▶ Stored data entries
-- ==== Sys2Proof/Laws/Rows.lean ====
section
/-! SUPPORT. The row of 30_encoding.md R106 that each constructor has, one lemma per constructor, so that no proof evaluates the
opcode map. -/

namespace Sys2Proof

▶ WHAT TO WORK ON
Every entry above should be given again exactly as shown.

▶ EXERCISE OUTPUT
-- ==== Sys2Proof/Laws/Rows.lean ====
section
/-! SUPPORT. The row of 30_encoding.md R106 that each constructor has, one lemma per constructor, so that no proof evaluates the
opcode map. -/

namespace Sys2Proof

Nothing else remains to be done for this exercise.